Start at the line below containing "(.request home n) s" and stop at the line containing "counter gives. -/". Repeat every line of that stretch exactly, and nothing outside it.

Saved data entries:
_ _ _ _
-- ==== Sys2Proof/Machine/SlotOps.lean ====
section
/-! DEFINITION. Till slots and the request tracker: slots entering HELD and OUTCOME (R65), request numbers and the counter step
(R67, R166), new tracker entries (R67), the end of an entry (R65, R70), the move to IN_DOUBT (R71). -/

namespace Sys2Proof.Machine

/-! ### Till slots -/

/-- A till slot; none when FREE (R64). -/
def getSlot (s : State) (n : Nat) : Option Slot := tabGet s.slots n

/-- Rewrites a till slot. -/
def putSlot (n : Nat) (sl : Slot) (s : State) : State := { s with slots := tabPut s.slots n sl }

/-- Makes a till slot FREE (R64). -/
def freeSlot (n : Nat) (s : State) : State := { s with slots := tabDel s.slots n }

/-- The hold life in force, in milliseconds (R169). -/
def holdLifeMs (s : State) : Nat := (s.conf.map (·.holdLife)).getD 0 * second

/-- The card ceiling in force (R169). -/
def ceiling (s : State) : Nat := (s.conf.map (·.ceiling)).getD 0

/-- A slot of new work (R65). -/
def newSlot (st : SlotState) (op : Operation) (card : CardId) (amount : Nat) (tillRef : Option Nat) : Slot :=
  ⟨st, op, card, amount, false, tillRef, none, none, none, none⟩

/-- An outcome record with a code and a card, and nothing else (R64; log entry 18). -/
def outcomeOf (code : OutcomeCode) (card : CardId) : OutcomeRec := ⟨code, 0, card, none, none, none, 0⟩

/-- A DECLINED outcome. -/
def declinedOutcome (card : CardId) (r : Option Reason) : OutcomeRec := { outcomeOf .declined card with reason := r }

/-- A STATUS outcome (R17, R82). -/
def statusOutcome (card : CardId) (v : CardView) (available held : Nat) : OutcomeRec :=
  { outcomeOf .status card with availableAfter := some available, view := some v, held := held }

/-- The slot notice (R65, R176). -/
def postSlot (n : Nat) (o : OutcomeRec) (s : State) : State := post .slotOutcome (.number n) (outcomeCode o.code) s

/-- The slot is HELD or SETTLING. -/
def onHold (sl : Slot) : Bool := sl.state = .held || sl.state = .settling

/-- A slot that is left is handed to the clearing unit if it was HELD or SETTLING (R65). -/
def slotLeft (sl : Slot) (s : State) : State := if onHold sl then reexamine sl.card.ss s else s

/-- A slot's OUTCOME record is written, its timer stops, its link ends, and the notice is posted (R65). -/
def writeOutcome (n : Nat) (sl : Slot) (o : OutcomeRec) (s : State) : State :=
  postSlot n o (putSlot n { sl with state := .outcome, timer := none, link := none, outcome := some o } s)

/-- A slot enters OUTCOME, and the clearing unit is told when it leaves HELD or SETTLING (R65). SLOT_OUTCOME is posted before
the ROW_DISPUTED that this may bring, an order R177 leaves open (DESIGN CHOICE, log entry 54). -/
def setOutcome (n : Nat) (o : OutcomeRec) (s : State) : State :=
  match getSlot s n with
  | some sl => slotLeft sl (writeOutcome n sl o s)
  | none => s

/-- A slot enters HELD on a hold, its timer at the hold life (R31, R75). -/
def enterHeld (n : Nat) (h : HoldRef) (o : OutcomeRec) (s : State) : State :=
  match getSlot s n with
  | some sl =>
    postSlot n o (putSlot n { sl with state := .held, hold := some h, timer := some (holdLifeMs s), link := none,
                                      outcome := some o } s)
  | none => s

/-- Cuts a slot's tracker link. -/
def cutLink (slot : Option Nat) (s : State) : State :=
  match slot with
  | some n =>
    match getSlot s n with
    | some sl => putSlot n { sl with link := none } s
    | none => s
  | none => s

/-- Sets the outcome of a linked slot; nothing when no slot is linked. -/
def linkedOutcome (slot : Option Nat) (f : Slot → OutcomeRec) (s : State) : State :=
  match slot with
  | some n =>
    match getSlot s n with
    | some sl => setOutcome n (f sl) s
    | none => s
  | none => s

/-! ### Request numbers (R67, R166) -/

/-- The working request high-water mark (R166). -/
def highWater (s : State) : Nat := (s.ident.map (·.highWater)).getD 0

/-- A number is held by an entry that is not free (R67). -/
def numberHeld (s : State) (n : Nat) : Bool :=
  tabAny (fun t => t.data.reqNo = n && !trackFree (lastClosed s) t) s.tracker.entries

/-- The number the counter gives next, held ones passed over, and whether the counter moves past the mark on its way (R166).
-/
def scanNumber (held : Nat → Bool) (mark : Nat) : Nat → Nat → Bool → Nat × Bool
  | 0, c, past => (cycleNext maxReqNo c, past || c = mark)
  | fuel + 1, c, past =>
    let n := cycleNext maxReqNo c
    if held n then scanNumber held mark fuel n (past || c = mark) else (n, past || c = mark)

/-- The next request number, and whether it needs a counter step (R67, R166). -/
def nextNumber (s : State) : Nat × Bool :=
  scanNumber (numberHeld s) (highWater s) s.tracker.entries.length s.tracker.counter false

/-- The mark one step on: 256 more, counting on from 1 after 65,535 (R166). -/
def stepMark (m : Nat) : Nat := (m + (counterStepSize - 1)) % maxReqNo + 1

/-- A COUNTER_STEP frame is accepted and the working mark raised (R166). -/
def takeStep (s : State) : State :=
  match s.ident with
  | some i =>
    let i1 : Identity := { i with highWater := stepMark i.highWater }
    acceptFrame .counterStep [.identity i1] [] .none { s with ident := some i1 }
  | none => s

/-- A number can be given now beside `extra` further frames: a needed step has its frame slot (R166). -/
def numberReady (extra : Nat) (s : State) : Bool :=
  (if (nextNumber s).2 then extra + 1 else extra) ≤ framesFree s

/-- Gives a request number, with its counter step when it needs one (R166). -/
def giveNumber (s : State) : Nat × State :=
  let r := nextNumber s
  let s1 := if r.2 then takeStep s else s
  (r.1, { s1 with tracker := { s1.tracker with counter := r.1 } })

/-- A number is covered by the step to a mark: one of the 256 numbers that end at it (R166). -/
def coveredBy (mark n : Nat) : Bool := (mark + maxReqNo - n) % maxReqNo < counterStepSize

/-- A frame is the COUNTER_STEP frame that covers a number (R166). -/
def coversNumber (n : Nat) (f : Frame) : Bool :=
  f.format = .counterStep && f.writeBacks.any fun w => match w.target with
    | .identity i => coveredBy i.highWater n
    | _ => false

/-! ### New entries (R67) -/

/-- The lowest tracker place that is free (log entry 9). -/
def freeTrackPlace (s : State) : Nat := tabFirstFree (trackFree (lastClosed s)) s.tracker.entries 0

/-- A new tracker entry (R67). -/
def newTrack (d : TrackRec) (slot : Option Nat) (allowPartial : Bool) : Track :=
  ⟨d, 0, none, slot, false, none, false, allowPartial⟩

/-- Offers an entry's request frame, or waits for the COUNTER_STEP frame that covers its number (R67, R166). -/
def offerOrWait (home n : Nat) (s : State) : State :=
  match unstored (coversNumber n) s with
  | [] => offerRequestOf home n s
  | ns => addWait ns (.request home n) s

/-- Writes the link of an entry into its slot (R64). -/
def setLink (slot : Option Nat) (home n : Nat) (s : State) : State :=
  match slot with
  | some k =>
    match getSlot s k with
    | some sl => putSlot k { sl with link := some (home, n) } s
    | none => s
  | none => s

/-- Makes a volatile entry at a tracker place, and offers its frame (R67). `d` gets the number the counter gives. -/
def startVolatile (place : Nat) (d : TrackRec) (slot : Option Nat) (allowPartial : Bool) (s : State) : State :=
  let g := giveNumber s
  offerOrWait d.home g.1
    (setLink slot d.home g.1 (putTrack place (newTrack { d with reqNo := g.1 } slot allowPartial) g.2))

/-- Makes a stored entry at a tracker place and queues its TRACKER_STORE frame, whose continuation is the request (R67). -/
def startStored (place : Nat) (d : TrackRec) (slot : Option Nat) (s : State) : State :=
  let g := giveNumber s
  let t := newTrack { d with reqNo := g.1 } slot false
  acceptFrame .trackerStore [.tracker place (some t.data)] []
    (.request d.home g.1 (stampOf d.period) (requestPayload t))
    (setLink slot d.home g.1 (putTrack place t g.2))

/-! ### The end of an entry -/

/-- An entry is stored by its kind (R66). -/
def isStoredKind : TrackKind → Bool
  | .capture | .credit _ => true
  | .hold | .release | .status _ => false

/-- An entry is dropped or freed in the working copy; the clearing unit re-examines the home's row (R65). -/
def dropTrack (place : Nat) (t : Track) (s : State) : State := reexamine t.data.home (delTrack place s)

/-- What a frame that ends a stored entry announces: the slot outcome when a slot is linked, else a RESOLVED notice (R70). -/
def resolution (t : Track) (s : State) (f : CardId → OutcomeRec) : Continuation :=
  let card := cardId t.data.home t.data.serial
  match t.slot with
  | some n => .slotOutcome n (some t.data.reqNo) none (f (((getSlot s n).map (·.card)).getD card))
  | none => .notice ⟨.resolved, .work (some t.data.reqNo) card, outcomeCode (f card).code⟩

/-- A SENT CAPTURE or CREDIT_REQ entry is made IN_DOUBT: its TRACKER_STORE frame is queued and its slot link cut; with the
frame area full the move waits (R71, R86). -/
def moveInDoubt (place : Nat) (t : Track) (s : State) : State :=
  if frameFree s then
    let d : TrackRec := { t.data with state := .inDoubt }
    let cont := match t.slot with
      | some _ => resolution t s (outcomeOf .inDoubt)
      | none => .none
    acceptFrame .trackerStore [.tracker place (some d)] [] cont
      (cutLink t.slot (putTrack place { t with data := d, timer := none, slot := none, moveWaiting := false } s))
  else putTrack place { t with timer := none, moveWaiting := true } s

/-! ### Waits (R164) -/

/-- The item a wait held back is offered or set (R164). -/
def releaseItem (item : HeldItem) (s : State) : State :=
  match item with
  | .answer dst reqNo p => offerAnswer dst reqNo p s
  | .slotOutcome n o => setOutcome n o s
  | .request home reqNo => offerRequestOf home reqNo s
  | .positionSend j p => placePosition j p s
  | .notice n => post n.kind n.subject n.code s

/-- Frame `n` no longer holds a wait back. -/
def shorten (n : Nat) (w : Wait) : Wait := { w with frames := w.frames.filter fun k => k ≠ n }

/-- Frame `n` has been stored: every wait whose last frame it was is released (R164). Several released by one frame go out in
the order the waits were made; R164 states no order, and this one is the model's choice (DESIGN CHOICE, log entry 45). -/
def releaseWaits (n : Nat) (s : State) : State :=
  let ws := s.control.waits.map (shorten n)
  (ws.filter fun w => w.frames.isEmpty).foldl (fun s w => releaseItem w.item s)
    { s with control := { s.control with waits := ws.filter fun w => !w.frames.isEmpty } }

/-- Sends an answer once the given frames are stored, at once when there is none (R14, R17, R27, R32). -/
def answerAfter (frames : List Nat) (dst reqNo : Nat) (p : Payload) (s : State) : State :=
  match frames with
  | [] => offerAnswer dst reqNo p s
  | ns => addWait ns (.answer dst reqNo p) s

/-- Sets a slot's outcome once the given frames are stored, at once when there is none (R17, R36, R37). -/
def outcomeAfter (frames : List Nat) (n : Nat) (o : OutcomeRec) (s : State) : State :=
  match frames with
  | [] => setOutcome n o s
  | ns => addWait ns (.slotOutcome n o) s

end Sys2Proof.Machine
end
_ _ _ _
**ANSWER TO THIS PROBLEM:**
  | ns => addWait ns (.request home n) s

/-- Writes the link of an entry into its slot (R64). -/
def setLink (slot : Option Nat) (home n : Nat) (s : State) : State :=
  match slot with
  | some k =>
    match getSlot s k with
    | some sl => putSlot k { sl with link := some (home, n) } s
    | none => s
  | none => s

/-- Makes a volatile entry at a tracker place, and offers its frame (R67). `d` gets the number the counter gives. -/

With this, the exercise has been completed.